Saved data entries

·····

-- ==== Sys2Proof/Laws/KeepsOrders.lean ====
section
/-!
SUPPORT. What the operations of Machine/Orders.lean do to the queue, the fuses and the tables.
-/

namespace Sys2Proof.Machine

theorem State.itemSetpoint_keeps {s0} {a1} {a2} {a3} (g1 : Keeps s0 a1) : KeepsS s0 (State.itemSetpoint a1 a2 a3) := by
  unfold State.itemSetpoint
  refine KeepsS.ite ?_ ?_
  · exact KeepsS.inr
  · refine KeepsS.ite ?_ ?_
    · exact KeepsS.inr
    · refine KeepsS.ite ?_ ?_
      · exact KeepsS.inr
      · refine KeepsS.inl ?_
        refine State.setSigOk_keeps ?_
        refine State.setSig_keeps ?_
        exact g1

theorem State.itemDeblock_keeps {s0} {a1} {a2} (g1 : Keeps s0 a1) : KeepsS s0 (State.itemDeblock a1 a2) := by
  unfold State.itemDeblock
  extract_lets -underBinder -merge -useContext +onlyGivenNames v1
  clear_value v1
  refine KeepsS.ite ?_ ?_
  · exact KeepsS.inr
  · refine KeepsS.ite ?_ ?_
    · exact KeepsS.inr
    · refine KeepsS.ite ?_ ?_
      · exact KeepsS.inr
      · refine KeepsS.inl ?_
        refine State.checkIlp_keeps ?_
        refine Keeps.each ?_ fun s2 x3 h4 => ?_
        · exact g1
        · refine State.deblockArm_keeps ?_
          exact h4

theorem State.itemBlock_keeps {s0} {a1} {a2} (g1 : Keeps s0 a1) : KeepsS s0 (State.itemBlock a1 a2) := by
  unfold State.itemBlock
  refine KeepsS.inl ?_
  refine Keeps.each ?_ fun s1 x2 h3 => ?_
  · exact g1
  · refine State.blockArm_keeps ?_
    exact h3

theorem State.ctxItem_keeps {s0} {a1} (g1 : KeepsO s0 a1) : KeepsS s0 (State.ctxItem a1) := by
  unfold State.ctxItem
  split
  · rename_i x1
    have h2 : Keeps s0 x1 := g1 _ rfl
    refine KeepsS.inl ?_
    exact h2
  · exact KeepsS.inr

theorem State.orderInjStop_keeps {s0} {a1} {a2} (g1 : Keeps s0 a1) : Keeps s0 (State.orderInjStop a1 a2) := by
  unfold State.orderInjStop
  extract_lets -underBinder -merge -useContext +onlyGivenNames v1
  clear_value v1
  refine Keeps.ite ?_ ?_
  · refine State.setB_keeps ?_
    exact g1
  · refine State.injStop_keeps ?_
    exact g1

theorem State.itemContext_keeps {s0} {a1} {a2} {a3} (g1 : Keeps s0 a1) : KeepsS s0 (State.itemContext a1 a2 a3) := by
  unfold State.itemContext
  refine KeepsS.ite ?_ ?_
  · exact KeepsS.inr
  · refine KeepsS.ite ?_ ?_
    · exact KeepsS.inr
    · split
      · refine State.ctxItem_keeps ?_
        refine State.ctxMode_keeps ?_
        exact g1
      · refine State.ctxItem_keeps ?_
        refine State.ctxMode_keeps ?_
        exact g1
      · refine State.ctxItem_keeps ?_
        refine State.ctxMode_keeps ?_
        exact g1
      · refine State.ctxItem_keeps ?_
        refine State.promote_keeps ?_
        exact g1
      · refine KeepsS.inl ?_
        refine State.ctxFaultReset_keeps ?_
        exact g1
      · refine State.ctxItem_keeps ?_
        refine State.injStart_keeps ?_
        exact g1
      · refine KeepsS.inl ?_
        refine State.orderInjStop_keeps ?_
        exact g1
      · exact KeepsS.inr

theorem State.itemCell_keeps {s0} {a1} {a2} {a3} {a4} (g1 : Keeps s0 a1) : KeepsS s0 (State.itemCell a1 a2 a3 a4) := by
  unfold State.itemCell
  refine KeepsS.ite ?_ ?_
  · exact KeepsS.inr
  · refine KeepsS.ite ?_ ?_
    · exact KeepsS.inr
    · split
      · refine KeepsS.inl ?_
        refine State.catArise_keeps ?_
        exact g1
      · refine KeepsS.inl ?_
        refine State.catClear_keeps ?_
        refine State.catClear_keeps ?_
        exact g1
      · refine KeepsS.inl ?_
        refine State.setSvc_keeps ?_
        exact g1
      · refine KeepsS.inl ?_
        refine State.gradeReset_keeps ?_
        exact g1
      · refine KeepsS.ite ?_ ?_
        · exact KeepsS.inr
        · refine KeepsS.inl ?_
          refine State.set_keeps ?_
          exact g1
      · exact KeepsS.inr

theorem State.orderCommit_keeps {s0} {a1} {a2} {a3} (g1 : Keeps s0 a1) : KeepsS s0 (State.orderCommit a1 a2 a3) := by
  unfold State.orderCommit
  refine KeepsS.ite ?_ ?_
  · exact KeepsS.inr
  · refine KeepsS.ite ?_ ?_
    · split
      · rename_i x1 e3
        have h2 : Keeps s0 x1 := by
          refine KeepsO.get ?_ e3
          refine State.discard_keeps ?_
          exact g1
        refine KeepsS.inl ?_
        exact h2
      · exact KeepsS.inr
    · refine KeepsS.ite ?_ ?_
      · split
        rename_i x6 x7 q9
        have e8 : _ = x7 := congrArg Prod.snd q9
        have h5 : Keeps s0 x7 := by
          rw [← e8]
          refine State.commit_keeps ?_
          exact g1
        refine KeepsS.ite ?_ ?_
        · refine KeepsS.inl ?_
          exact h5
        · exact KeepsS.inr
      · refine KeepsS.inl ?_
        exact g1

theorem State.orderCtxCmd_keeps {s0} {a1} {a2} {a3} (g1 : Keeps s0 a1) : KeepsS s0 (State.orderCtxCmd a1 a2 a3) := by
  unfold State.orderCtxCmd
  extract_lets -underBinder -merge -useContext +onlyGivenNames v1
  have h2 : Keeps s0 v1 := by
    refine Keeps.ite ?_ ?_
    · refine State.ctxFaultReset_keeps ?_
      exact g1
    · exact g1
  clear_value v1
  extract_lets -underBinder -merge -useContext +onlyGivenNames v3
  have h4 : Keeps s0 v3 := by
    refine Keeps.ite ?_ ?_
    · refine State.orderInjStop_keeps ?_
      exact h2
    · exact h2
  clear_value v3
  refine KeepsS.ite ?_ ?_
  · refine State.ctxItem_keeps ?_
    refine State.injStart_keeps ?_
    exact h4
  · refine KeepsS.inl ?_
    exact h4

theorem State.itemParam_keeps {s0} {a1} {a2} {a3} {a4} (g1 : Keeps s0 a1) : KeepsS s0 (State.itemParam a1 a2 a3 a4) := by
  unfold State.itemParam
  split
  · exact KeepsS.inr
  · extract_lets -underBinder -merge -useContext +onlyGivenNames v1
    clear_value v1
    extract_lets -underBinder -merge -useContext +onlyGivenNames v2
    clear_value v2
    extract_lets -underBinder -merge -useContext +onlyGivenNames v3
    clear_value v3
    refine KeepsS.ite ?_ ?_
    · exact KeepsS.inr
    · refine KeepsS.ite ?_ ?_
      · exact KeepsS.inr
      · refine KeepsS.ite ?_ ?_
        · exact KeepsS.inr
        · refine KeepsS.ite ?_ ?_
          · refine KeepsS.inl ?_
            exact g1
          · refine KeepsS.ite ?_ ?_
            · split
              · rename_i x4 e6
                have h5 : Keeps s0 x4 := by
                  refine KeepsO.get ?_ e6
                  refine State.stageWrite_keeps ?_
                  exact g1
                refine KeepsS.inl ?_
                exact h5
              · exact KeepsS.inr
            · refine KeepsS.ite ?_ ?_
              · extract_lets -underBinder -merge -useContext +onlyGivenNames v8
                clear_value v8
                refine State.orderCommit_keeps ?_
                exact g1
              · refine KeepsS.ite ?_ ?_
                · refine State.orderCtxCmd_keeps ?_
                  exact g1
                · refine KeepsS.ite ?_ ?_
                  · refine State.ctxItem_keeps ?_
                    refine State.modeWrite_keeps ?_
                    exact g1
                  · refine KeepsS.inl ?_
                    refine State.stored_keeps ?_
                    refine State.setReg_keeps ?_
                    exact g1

·····

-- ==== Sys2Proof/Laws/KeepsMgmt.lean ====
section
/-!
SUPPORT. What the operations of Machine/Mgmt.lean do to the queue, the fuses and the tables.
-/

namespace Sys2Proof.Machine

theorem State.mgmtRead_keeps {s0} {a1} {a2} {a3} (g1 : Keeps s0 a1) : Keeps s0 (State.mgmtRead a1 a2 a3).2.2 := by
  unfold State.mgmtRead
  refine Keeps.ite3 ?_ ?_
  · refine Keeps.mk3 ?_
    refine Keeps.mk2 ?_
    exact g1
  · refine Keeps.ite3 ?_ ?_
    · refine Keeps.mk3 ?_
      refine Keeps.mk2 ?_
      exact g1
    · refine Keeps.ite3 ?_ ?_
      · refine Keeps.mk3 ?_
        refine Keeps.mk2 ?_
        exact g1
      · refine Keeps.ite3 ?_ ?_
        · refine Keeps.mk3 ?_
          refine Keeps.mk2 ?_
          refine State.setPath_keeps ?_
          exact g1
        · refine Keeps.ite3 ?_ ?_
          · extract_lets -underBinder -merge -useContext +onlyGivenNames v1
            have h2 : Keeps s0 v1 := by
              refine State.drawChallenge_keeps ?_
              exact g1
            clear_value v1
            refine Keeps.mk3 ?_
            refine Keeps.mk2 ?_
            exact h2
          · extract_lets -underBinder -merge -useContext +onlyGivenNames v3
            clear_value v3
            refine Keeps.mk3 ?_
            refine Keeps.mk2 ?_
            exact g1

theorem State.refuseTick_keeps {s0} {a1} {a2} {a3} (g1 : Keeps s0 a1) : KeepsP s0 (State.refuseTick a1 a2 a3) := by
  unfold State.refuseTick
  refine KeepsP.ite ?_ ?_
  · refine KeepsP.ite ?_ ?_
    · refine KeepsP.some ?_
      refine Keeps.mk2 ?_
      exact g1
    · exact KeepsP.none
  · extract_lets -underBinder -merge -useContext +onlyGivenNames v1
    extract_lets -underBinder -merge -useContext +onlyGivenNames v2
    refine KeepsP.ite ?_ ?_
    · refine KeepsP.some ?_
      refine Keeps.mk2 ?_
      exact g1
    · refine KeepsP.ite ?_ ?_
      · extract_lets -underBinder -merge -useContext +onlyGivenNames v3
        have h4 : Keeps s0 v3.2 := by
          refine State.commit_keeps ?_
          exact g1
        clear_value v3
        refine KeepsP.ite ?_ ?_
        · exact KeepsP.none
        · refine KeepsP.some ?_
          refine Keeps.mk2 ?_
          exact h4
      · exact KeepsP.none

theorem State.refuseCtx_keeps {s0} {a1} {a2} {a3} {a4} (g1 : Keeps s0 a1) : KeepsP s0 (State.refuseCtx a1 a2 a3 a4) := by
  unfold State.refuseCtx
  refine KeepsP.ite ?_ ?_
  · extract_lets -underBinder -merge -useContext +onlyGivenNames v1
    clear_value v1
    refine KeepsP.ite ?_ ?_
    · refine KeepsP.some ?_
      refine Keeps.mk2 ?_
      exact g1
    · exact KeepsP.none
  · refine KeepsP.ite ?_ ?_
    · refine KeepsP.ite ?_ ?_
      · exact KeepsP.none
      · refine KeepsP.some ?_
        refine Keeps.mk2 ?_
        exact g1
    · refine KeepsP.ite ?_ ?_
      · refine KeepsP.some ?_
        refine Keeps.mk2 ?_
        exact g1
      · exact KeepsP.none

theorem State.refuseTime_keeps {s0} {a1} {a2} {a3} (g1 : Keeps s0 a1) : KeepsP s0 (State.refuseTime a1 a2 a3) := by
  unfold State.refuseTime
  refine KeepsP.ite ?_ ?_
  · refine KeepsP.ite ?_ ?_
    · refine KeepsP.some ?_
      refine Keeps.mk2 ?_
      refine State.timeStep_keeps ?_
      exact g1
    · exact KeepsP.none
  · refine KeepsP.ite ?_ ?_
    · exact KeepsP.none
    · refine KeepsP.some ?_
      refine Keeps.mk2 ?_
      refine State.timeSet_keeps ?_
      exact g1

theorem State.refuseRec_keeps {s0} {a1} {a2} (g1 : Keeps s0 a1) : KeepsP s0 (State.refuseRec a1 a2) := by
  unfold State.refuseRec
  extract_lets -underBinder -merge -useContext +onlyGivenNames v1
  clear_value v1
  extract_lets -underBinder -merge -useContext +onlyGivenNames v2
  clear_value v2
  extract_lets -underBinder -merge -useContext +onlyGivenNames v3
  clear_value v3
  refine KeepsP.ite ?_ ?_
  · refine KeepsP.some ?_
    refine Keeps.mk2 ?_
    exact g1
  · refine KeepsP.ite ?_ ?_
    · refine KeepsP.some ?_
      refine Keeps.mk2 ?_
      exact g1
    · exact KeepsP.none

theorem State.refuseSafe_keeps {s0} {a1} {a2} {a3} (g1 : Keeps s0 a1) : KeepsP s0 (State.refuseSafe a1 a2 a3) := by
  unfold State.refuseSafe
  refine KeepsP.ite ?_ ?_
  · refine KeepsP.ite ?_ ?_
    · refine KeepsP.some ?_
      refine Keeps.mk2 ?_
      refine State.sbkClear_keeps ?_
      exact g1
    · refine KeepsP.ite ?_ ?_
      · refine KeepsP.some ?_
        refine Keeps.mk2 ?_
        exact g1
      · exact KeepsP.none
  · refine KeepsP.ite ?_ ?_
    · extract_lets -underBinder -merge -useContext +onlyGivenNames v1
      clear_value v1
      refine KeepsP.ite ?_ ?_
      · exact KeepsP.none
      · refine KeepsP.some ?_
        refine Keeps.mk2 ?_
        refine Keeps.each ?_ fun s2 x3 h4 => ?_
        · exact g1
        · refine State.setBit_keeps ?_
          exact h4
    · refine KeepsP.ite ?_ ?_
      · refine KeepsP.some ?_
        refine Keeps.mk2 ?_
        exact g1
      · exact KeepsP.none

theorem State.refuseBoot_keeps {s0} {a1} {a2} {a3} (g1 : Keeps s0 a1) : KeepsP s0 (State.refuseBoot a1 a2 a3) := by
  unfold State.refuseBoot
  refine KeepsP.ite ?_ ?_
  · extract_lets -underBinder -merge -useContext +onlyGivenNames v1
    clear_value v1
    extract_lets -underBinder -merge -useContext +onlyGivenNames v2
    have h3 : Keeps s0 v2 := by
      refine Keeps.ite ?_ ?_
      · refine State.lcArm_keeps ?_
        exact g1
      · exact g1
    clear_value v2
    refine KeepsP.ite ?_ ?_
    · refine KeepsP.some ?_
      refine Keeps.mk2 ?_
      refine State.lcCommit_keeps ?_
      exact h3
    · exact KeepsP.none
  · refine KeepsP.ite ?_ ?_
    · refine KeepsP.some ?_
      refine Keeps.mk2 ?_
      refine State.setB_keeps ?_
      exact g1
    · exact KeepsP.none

·····

What you have to do>
Where a line above includes "itemSetpoint", copy that line.

The completed task>
theorem State.itemSetpoint_keeps {s0} {a1} {a2} {a3} (g1 : Keeps s0 a1) : KeepsS s0 (State.itemSetpoint a1 a2 a3) := by
  unfold State.itemSetpoint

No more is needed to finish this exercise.